Tercan Bahar, Apolonio Victor H, Chagas Vinicius S, Wong Christopher K, Lee Jordan A, Yau Christina, Benz Christopher C, Stuart Joshua M, Karlberg Brian J, Ellrott Kyle, Grewal Jasleen K, Jones Steven J M, Zenklusen Jean C, Robertson A Gordon, Laird Peter W, Cherniack Andrew D, Castro Mauro A A
Institute of Systems Biology, 401 Terry Avenue North, Seattle, WA 98109, USA.
Bioinformatics and Systems Biology Laboratory, Federal University of Paraná, Curitiba, PR 81520-260, Brazil.
STAR Protoc. 2025 Jun 20;6(2):103681. doi: 10.1016/j.xpro.2025.103681. Epub 2025 Mar 18.
As genes tend to be co-regulated as gene modules, feature selection in machine learning (ML) on gene expression data can be challenged by the complexity of gene regulation.

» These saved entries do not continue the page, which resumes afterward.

-- ==== Sys2Proof/Machine/Flags.lean ====
section
/-! DEFINITION. STATUS, ERRCODE and the interrupt output (R28 to R30, R113). HQCCA has no other flags (R36). -/

namespace Sys2Proof.Machine

/-- The encodings of STATUS.STATE (R30). -/
def Fsm.code : Fsm → BitVec 4
  | .idle => 0
  | .poly => 1
  | .xfer => 2
  | .sample => 3
  | .rmEnc => 4
  | .rmDec => 5
  | .ccInnerEnc => 6
  | .ccRmEnc => 7
  | .ccRmDec => 8
  | .ccInnerDec => 9

/-- The codes of R110. -/
def ErrCode.code : ErrCode → Byte
  | .none => 0x00#8
  | .busy => 0x01#8
  | .illegalEncoding => 0x02#8
  | .illegalOperand => 0x03#8
  | .range => 0x04#8
  | .serialization => 0x05#8
  | .sampleBudget => 0x06#8
  | .innerProtocol => 0x07#8
  | .uncorrectable => 0x08#8

/-- The interrupt output and STATUS.IRQ (R113). -/
def State.irq (s : State) : Bool := (s.done && s.ieDone) || (s.err && s.ieErr)

/-- The states a command passes through, its first state first (R30, R103). NOP never leaves IDLE (R73). -/
def statesOf : Instr → List Fsm
  | .nop => [.idle]
  | .pzero _ => [.poly]
  | .pmov _ _ => [.poly]
  | .pxor _ _ _ => [.poly]
  | .pmul _ _ _ => [.poly]
  | .sample _ => [.sample]
  | .loadp _ => [.xfer]
  | .storep _ => [.xfer]
  | .rmenc => [.rmEnc]
  | .rmdec => [.rmDec]
  | .ccenc _ => [.ccInnerEnc, .ccRmEnc]
  | .ccdec _ => [.ccRmDec, .ccInnerDec]

/-- The state a command is accepted into (R30, R106). -/
def firstState (i : Instr) : Fsm := (statesOf i).headD .idle

/-- One of the listed states, drawn by the `k`-th free value where there is a choice (U4). -/
def pickState (fs : List Fsm) (k : Nat) : Fsm :=
  match fs with
  | [] => .idle
  | [f] => f
  | f :: g :: rest => (f :: g :: rest).getD (Config.freeValue k % (f :: g :: rest).length) f

/-- What a read of STATUS.STATE returns: while BUSY, any of the states the running command passes through (R30, U4). -/
def State.visibleFsm (s : State) : Fsm :=
  if s.busy then
    match decode s.params s.cur.word with
    | .ok i => pickState (statesOf i) s.freeCtr
    | .error _ => s.fsm
  else s.fsm

/-- STATUS with the given STATE (R28): reserved bits read 0. -/
def State.statusWith (s : State) (f : Fsm) : Word :=
  0#20 ++ f.code ++ 0#4 ++ BitVec.ofBool s.irq ++ BitVec.ofBool s.err ++ BitVec.ofBool s.done ++ BitVec.ofBool s.busy

/-- STATUS as the host reads it (R28). -/
def State.statusWord (s : State) : Word := s.statusWith s.visibleFsm

/-- ERRCODE (R29): CODE, OPC, reserved bits 0. -/
def State.errcodeWord (s : State) : Word := 0#16 ++ s.errOpc ++ s.errCode.code

/-- CTRL as the host reads it (R27): SRST and the reserved bits read 0. -/
def State.ctrlWord (s : State) : Word := 0#29 ++ BitVec.ofBool s.ieErr ++ BitVec.ofBool s.ieDone ++ 0#1

end Sys2Proof.Machine
end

Here, we present a protocol for reconciling differences in classifier features identified using different ML approaches. We describe steps for loading the PathwaySpace R package, preparing input for analysis, and creating density plots of gene sets. We then detail procedures for testing whether apparently distinct feature sets are related in pathway space. For complete details on the use and execution of this protocol, please refer to Ellrott et al..
由于基因倾向于作为基因模块共同调控,基于基因表达数据的机器学习(ML)中的特征选择可能会受到基因调控复杂性的挑战。在这里,我们提出了一种用于协调使用不同ML方法识别的分类器特征差异的方案。我们描述了加载PathwaySpace R包、准备分析输入以及创建基因集密度图的步骤。然后,我们详细说明了测试明显不同的特征集在通路空间中是否相关的程序。有关此方案的使用和执行的完整详细信息,请参考Ellrott等人的文章。